Because of geomechanical stability concerns, the placement of wells and seafloor platforms associated with oil production is strongly influenced by the presence of gas hydrates on the sea floor or within the sediment lithology. These concerns will be far more pronounced if gas production from oceanic gas hydrate accumulation is to become an economically viable option in the future. Thermal loading and dissociation caused by warm reservoir fluids (originating from a deeper conventional reservoir under production) ascending through wellbores that intersect hydrate-bearing sediments (HBS) can also have adverse consequences for the HBS stability. The current state of knowledge on the properties of HBS that have a direct impact on the seafloor stability is still in its infancy. Additionally, for remote detection, resource evaluation and monitoring of in-situ HBS during exploration and production of oil and gas (including gas production from the hydrates), it is essential to establish concurrently the quantitative relationships among index properties (sediment porosity, hydrate saturation, gas saturation, etc.), geophysical properties (seismic velocities and attenuation, in particular), and geomechanical properties (mechanical stiffness, strength, time-dependent behavior) of HBS.
Detailed strength measurements that were conducted on laboratory-made, pure methane (CH4)-hydrate samples (Durham et al., 2003; Stern et al., 1996). Stern et al (1996) indicated that the mechanical, plastic flow properties of CH4 hydrates are very different from those of water ice.
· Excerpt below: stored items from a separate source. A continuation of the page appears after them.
/-- The session ends; a slot that was LOADING becomes LOADED. -/
def endFwSession (s : State) : State :=
  let n := inactiveSlot s
  let s1 : State := { s.wrF Fwim.FW_STAT 15 12 0 with fw := { s.fw with holder := none } }
  if slotState s1 n = 1 then bootWrite (putSlot n 2 s1) else s1

/-- An event of the image store: DETAIL is the page's STATUS. -/
def fwEvent (c : EvClass) (code : Nat) (s : State) : State := emitPage c Fwim.page code 0 s

/-- OPEN with a source. -/
def fwOpenCmd (port : Port) (src : Nat) (s : State) : Reply :=
  if s.fw.holder.isSome then
    deny (fwEvent .warn 5 (((s.wrF Fwim.REFUSED_SRC 3 0 src).incSat Fwim.REFUSED_SRC 15 8).pulse Fwim.page 5)) .busy
  else if 8 ≤ src ∨ (s.phase = 10 ∧ src ≠ 0 ∧ src ≠ 7) then deny s .outOfRange
  else if (slotIn s 4).isSome ∨ fwPhase s ≠ 0 then deny s .notInState
  else
    let n := inactiveSlot s
    let s1 := bootWrite (putSlot n 1 (slotErase n s))
    let s2 := (s1.wrF Fwim.FW_STAT 15 12 src).wr Fwim.BLK_DONE 0
    accept { s2 with fw := { s2.fw with holder := some port, sessAt := s2.now, eraseAt := some s2.now } }

/-- Address of the staging buffer of block `n`. -/
def stagingOf (n : Nat) : Nat := 0x700000 + 0x1000 * (n % 256)

/-- The words of a staging buffer. -/
def stagingWords (s : State) (n : Nat) : List Word := (List.range 1024).map (fun j => s.rdMem (stagingOf n + 4 * j))

/-- BLOCK. -/
def fwBlockCmd (s : State) : Reply :=
  let b := s.rdF Fwim.BLK_NUM 9 0
  if s.fw.holder.isNone then deny s .notInState
  else if s.fw.eraseAt.isSome ∨ s.fw.progAt.isSome then deny s .busy
  else if blockDone s (inactiveSlot s) b then deny s .notInState
  else
    let s1 : State := { s with fw := { s.fw with sessAt := s.now } }
    if s.rd Fwim.BLK_CRC = word (Crc.crc32c (wordsBytes (stagingWords s b))) then
      accept { s1.wrF Fwim.FW_STAT 23 16 0 with fw := { s1.fw with progAt := some (b, s1.now) } }
    else accept (s1.wrF Fwim.FW_STAT 23 16 1)

/-- VERIFY; one that is under way goes on. -/
def fwVerifyCmd (s : State) : Reply :=
  let st := slotState s (inactiveSlot s)
  if st ≠ 1 ∧ st ≠ 2 then deny s .notInState
  else if s.fw.verifyAt.isSome then accept s
  else accept { s with fw := { s.fw with verifyAt := some s.now } }

/-! ### Handover (R453-R456) -/

/-- A handover, or a return of supervision, begins. -/
def handoverBegin (back : Bool) (s : State) : State :=
  { s.wrF Fwim.FW_STAT 26 24 1 with fw := { s.fw with actAt := s.now, back := back, retryTick := none } }

/-- ACTIVATE, with LOCK open. -/
def fwActivateCmd (s : State) : Reply :=
  let n := inactiveSlot s
  if s.phase = 10 then
    if slotState s 0 ≠ 3 then deny s .notInState
    else if slotArb s 0 < s.fw.arb then deny s .outOfRange
    else
      let s1 := bootWrite (makeGood 0 s)
      accept (sysReset [5] { s1 with fw := { s1.fw with bootAt := none } })
  else
    let fmt := s.rdF Fwim.RUN_FMT 7 0
    let w := slotWord s n 6
    if slotState s n ≠ 3 ∨ slotState s (1 - n) ≠ 5 ∨ s.fw.holder.isSome ∨ supPair s ≠ 0 ∨ fwPhase s ≠ 0 then deny s .notInState
    else if fmt < fld w 15 8 ∨ fld w 7 0 < fmt then deny s .notInState
    else if slotArb s n < s.fw.arb then deny s .outOfRange
    else
      let s1 := putSlot n 4 (putSlot (1 - n) 6 s)
      accept (handoverBegin false (bootWrite { s1 with fw := { s1.fw with active := n } }))

/-- CONFIRM. -/
def fwConfirmCmd (port : Port) (s : State) : Reply :=
  match slotIn s 4 with
  | none => deny s .notInState
  | some n =>
    if port ≠ .tykor1 then deny s .denied
    else if supPair s ≠ 1 ∨ fwPhase s ≠ 0 then deny s .notInState
    else
      let s1 := raiseArb n (bootWrite (putSlot n 5 s))
      let s2 : State := { s1 with fw := { s1.fw with trialAt := none } }
      accept (handoverBegin true (s2.pulse Fwim.page 3))

/-- A fall-back of the trial with a code (R456). -/
def fallBack (code : Nat) (s : State) : State :=
  match slotIn s 4 with
  | none => s
  | some n =>
    let s1 := putSlot n 7 s
    let s2 := bootWrite (if slotState s1 (1 - n) = 6 then makeGood (1 - n) s1 else s1)
    let s3 : State := { s2.wrF Fwim.FW_STAT 26 24 0 with fw := { s2.fw with trialAt := none, back := false, resume := decide (supPair s2 = 1) } }
    fwEvent .fault (0x20 + code) ((lastFail code n s3).pulse Fwim.page 4)

/-- REJECT, with LOCK open. -/
def fwRejectCmd (s : State) : Reply := if (slotIn s 4).isNone then deny s .notInState else accept (fallBack 0x0B s)

/-- ERASE, with LOCK open (R458). -/
def fwEraseCmd (s : State) : Reply :=
  let n := inactiveSlot s
  if slotState s n = 6 ∨ slotState s n = 7 then accept ((bootWrite (putSlot n 0 (slotErase n s))).wr Fwim.BLK_DONE 0)
  else deny s .notInState

/-- CLOSE. -/
def fwCloseCmd (s : State) : Reply := if s.fw.holder.isNone then deny s .notInState else accept (endFwSession s)

/-- A write of FW_CMD (R447, R458). -/
def fwCmdWrite (port : Port) (v : Word) (s : State) : Reply :=
  let op := fld v 3 0
  let locked := !lockOpen s Fwim.page
  if op = 1 then fwOpenCmd port (fld v 7 4) s
  else if op = 0 ∨ 8 < op then deny s .outOfRange
  else if (op = 5 ∨ op = 7 ∨ op = 8) ∧ locked then deny s .locked
  else if fwHeld s port then deny s .busy
  else
    match op with
    | 2 => fwCloseCmd s
    | 3 => fwBlockCmd s
    | 4 => fwVerifyCmd s
    | 5 => fwActivateCmd s
    | 6 => fwConfirmCmd port s
    | 7 => fwRejectCmd s
    | _ => fwEraseCmd s

/-- Writes of the image store's page. -/
def fwimWrite (port : Port) (a : Nat) (v : Word) (s : State) : Reply :=
  if a = Fwim.FW_CMD then fwCmdWrite port v s
  else if a = Fwim.BLK_NUM then (if 1023 < v.toNat then deny s .outOfRange else plainWrite a v s)
  else if a = Fwim.RUN_FMT then
    (if port = (if supPair s = 0 then Port.tykor0 else Port.tykor1) then plainWrite a v s else deny s .denied)
  else plainWrite a v s

/-- FW_STAT as it reads: PHASE 2 from 2 ms after the reference (R453). -/
def fwStatView (s : State) : Word :=
  let ph := if fwPhase s = 1 ∧ s.fw.actAt + 1600000 ≤ s.now then 2 else fwPhase s
  setFld (s.rd Fwim.FW_STAT) 26 24 ph |||
    word (s.fw.st0 + at' s.fw.st1 4 + at' s.fw.active 8 + at' (bitN s.fw.holder.isSome) 10 + at' (bitN s.fw.eraseAt.isSome) 11)

/-- What a read of the page shows where it is not the stored word. -/
def fwimView (a : Nat) (s : State) : Word :=
  if a = Fwim.FW_STAT then fwStatView s
  else if a = Fwim.SLOT0_VER then slotVer s 0
  else if a = Fwim.SLOT1_VER then slotVer s 1
  else if a = Fwim.ARB_CTR then word s.fw.arb
  else if a = Fwim.TRIAL_TIME then
    (match s.fw.trialAt with
      | some t => word ((t + 24000000000 - s.now + 799999) / 800000)
      | none => 0)
  else s.rd a

/-! ### The staging window (R447, R448) -/

/-- Why a staging write at `a` is refused, beside the page's own bars. -/
def stagingCode (s : State) (port : Port) (a : Nat) : RefCode :=
  let prog : Bool := match s.fw.progAt with
    | some (b, _) => decide (stagingOf b ≤ a ∧ a < stagingOf b + 0x1000)
    | none => false
  if fwHeld s port ∨ prog then .busy else .none

/-! ### Completions -/

/-- ERASE_DONE: within 400 ms. -/
def eraseDone (dt : Nat) (s : State) : State :=
  match s.fw.eraseAt with
  | some t => let s1 := s.reach (min (s.now + dt) (t + 320000000)); { s1 with fw := { s1.fw with eraseAt := none } }
  | none => s

/-- BLOCK_PROGRAMMED: within 2 ms. -/
def blockProgrammed (dt : Nat) (s : State) : State :=
  match s.fw.progAt with
  | some (b, t) =>
    let s1 := s.reach (min (s.now + dt) (t + 1600000))
    let n := inactiveSlot s1
    let base := 2 ^ 20 * n + 1024 * b
    let l := (stagingWords s1 b).zipIdx
    let s2 : State := { s1 with fw := { s1.fw with
      img := l.foldl (fun m e => KMap.set (fun _ => 0) m (base + e.2) e.1) s1.fw.img
      prog := s1.fw.prog ++ [1024 * n + b], progAt := none } }
    (s2.inc Fwim.BLK_DONE).pulse Fwim.page 0
  | none => s

/-- VERIFY_DONE: within 60 ms. -/
def verifyDone (dt : Nat) (s : State) : State :=
  match s.fw.verifyAt with
  | some t =>
    let s0 := s.reach (min (s.now + dt) (t + 48000000))
    let s1 : State := { s0 with fw := { s0.fw with verifyAt := none } }
    let n := inactiveSlot s1
    let code := verifyCode s1 n
    if code = 0 then (endFwSession (bootWrite (putSlot n 3 s1))).pulse Fwim.page 1
    else
      let s2 := if slotState s1 n = 2 then s1 else bootWrite (putSlot n 2 s1)
      fwEvent .warn (0x20 + code) (lastFail code n s2)
  | none => s

/-- SESSION_IDLE_TIMEOUT: 60 s after the last accepted BLOCK, or after the OPEN. -/
def sessionIdle (s : State) : State := if s.fw.holder.isSome then endFwSession (s.reach (s.fw.sessAt + 48000000000)) else s

/-- PAIR_READY: the incoming pair is ready within 200 ms of the reference. -/
def pairReady (dt : Nat) (s : State) : State :=
  if fwPhase s = 1 then ((s.reach (min (s.now + dt) (s.fw.actAt + 160000000))).wrF Fwim.FW_STAT 26 24 3).pulse Fwim.page 6 else s

/-- READY_TIMEOUT: no READY within 200 ms. A handover fails; a return is tried again at the next second of the engine tick. -/
def readyTimeout (s : State) : State :=
  if fwPhase s ≠ 1 then s
  else
    let s1 := (s.reach (s.fw.actAt + 160000000)).wrF Fwim.FW_STAT 26 24 0
    if s.fw.back then
      fwEvent .fault 0xFF { s1 with fw := { s1.fw with retryTick := some ((s1.engine / 800000000 + 1) * 800000000) } }
    else
      match slotIn s1 4 with
      | some n =>
        let s2 := putSlot n 7 s1
        let s3 := bootWrite (if slotState s2 (1 - n) = 6 then makeGood (1 - n) s2 else s2)
        fwEvent .fault 0x29 (lastFail 9 n s3)
      | none => s1

/-- HANDOFF: the supervising pair has written the state record. -/
def handoffCmd (s : State) : State := if fwPhase s = 3 then s.wrF Fwim.FW_STAT 26 24 4 else s

/-- What an epoch does (R453, R455, R456): supervision moves after HANDOFF, and a pair that a fall-back resumes supervises again. -/
def fwEpoch (s : State) : State :=
  let s1 : State := if s.fw.resume then { s.wrF Fwim.FW_STAT 9 9 0 with fw := { s.fw with resume := false } } else s
  if fwPhase s1 ≠ 4 then s1
  else
    let recs := [word (s1.rdF Fwim.RUN_FMT 7 0), word s1.engine, s1.rd Evrec.WR_SEQ, bootSeq s1]
    let s2 := (s1.wrF Fwim.FW_STAT 26 24 0).wrF Fwim.FW_STAT 9 9 (bitN (!s1.fw.back))
    let s3 : State := { s2 with fw := { s2.fw with
      stateRec := recs, back := false, trialAt := if s2.fw.back then none else some s2.now } }
    fwEvent .info 2 (s3.pulse Fwim.page 2)

/-- TRIAL_TIMEOUT: 30 s of trial (R456). -/
def trialTimeout (s : State) : State :=
  match s.fw.trialAt with
  | some t => fallBack 0x0A (s.reach (t + 24000000000))
  | none => s

/-- SUPERVISION_RETURN_RETRY (R455). -/
def returnRetry (s : State) : State :=
  match s.fw.retryTick with
  | some t => handoverBegin true (s.reach (s.ofTick t))
  | none => s

/-! ### Image records (R448) -/

/-- The bytes of a fragment into the staging window: byte 0 of a block is the most significant of its first word. -/
def fragmentWrite (b frag : Nat) (l : List Nat) (s : State) : State :=
  l.zipIdx.foldl (fun t e =>
    let i := frag + e.2
    if i < 4096 then t.wrByte (stagingOf b + i) (BitVec.ofNat 8 e.1) else t) s

/-- FW_RECORD: pair 0 takes an image record that came over carrier `src`, writes the staging window or issues the command, and
answers with the FW_STAT word. -/
def fwRecord (src : Nat) (l : List Nat) (s : State) : State :=
  let op := l.getD 1 0
  let b := bytesNat ((l.drop 2).take 2)
  let frag := bytesNat ((l.drop 4).take 2)
  let len := bytesNat ((l.drop 6).take 2)
  let most := if src ≤ 4 then 52 else 1024
  if !s.inService || s.rdB SecDbg.DBG_HSTAT 0 || decide (pwrState s = 2) || decide (src = 0 ∨ 6 < src ∨ l.length < 12 + len ∨ most < len ∨ l.getD 0 0 ≠ 0x14 ∨ supPair s ≠ 0) then s
  else
    let cmd (v : Nat) (t : State) : State := (gated .tykor0 Fwim.FW_CMD (word v) (fwCmdWrite .tykor0 (word v)) t).1
    let s1 : State :=
      if 0 < len then
        (match stagingCode s .tykor0 (stagingOf b + 4 * (frag / 4)) with
          | .none => fragmentWrite b frag ((l.drop 12).take len) s
          | c => s.refuseAt Fwim.page .tykor0 c (4 * (frag / 4)))
      else if op = 3 then
        let t := (gated .tykor0 Fwim.BLK_NUM (word b) (fwimWrite .tykor0 Fwim.BLK_NUM (word b)) s).1
        if 1023 < b then t else cmd (3 + at' src 4) (t.wr Fwim.BLK_CRC (bytesWord ((l.drop 8).take 4)))
      else if 1 ≤ op ∧ op ≤ 4 then cmd (op + at' src 4) s
      else s
    { s1 with fw := { s1.fw with answer := [0x14, 0x0F] ++ (l.drop 2).take 4 ++ [0, 0] ++ wordBytes (fwStatView s1) } }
Thus, unlike ice (which exhibits yielding and softening), CH4-hydrates exhibit continuous hardening, and solid-state disproportionation and exsolution. These results suggest that geomechanical tests using water ice as an analogue may result (e.g., Nagaeki et al., 2004) in erroneous conclusions for the mechanical properties of oceanic HBR.
Many studies involving the application of geophysical methods in the field of gas hydrates have focused on determining rock physics relationships for hydrate-bearing sediment with the goal being to delineate the boundaries of gas hydrate accumulations and to estimate the quantities of gas hydrate such accumulations contain using remote sensing techniques. However, the potential for using time-lapse geophysical methods to monitor the evolution of hydrate accumulations during production and thus to manage production has not been investigated. In this work we begin to examine the feasibility of using time-lapse geophysical methods for monitoring changes in hydrate accumulations that are predicted to occur during production of natural gas. This is made possible through the coupled simulation of (1) large-scale production in hydrate accumulations and (2) time-lapse geophysical surveys. We consider a geological system, based on a hydrate accumulation in the Gulf of Mexico, which represents a promising target for production. While the current study focuses on seismic measurements, the approach can easily be extended to consider additional geophysical methods, such as electromagnetic methods. In addition to examining the sensitivity of geophysical attributes and parameters to the changing conditions in hydrate accumulations, we aim to determine optimal sampling strategies (e.g., source frequency, time interval for data acquisition) and measurement configurations (e.g., surface seismic reflection, and vertical seismic profiling), while taking into account uncertainties in rock physics relationships. The numerical simulation tool being developed in this work provides a means for designing cost effective geophysical surveys to track the evolution of hydrate properties. This work also serves as a basis for developing a comprehensive method for monitoring production that integrates multiple types of geophysical and hydrological data. Here we describe the modeling procedure and present some preliminary results.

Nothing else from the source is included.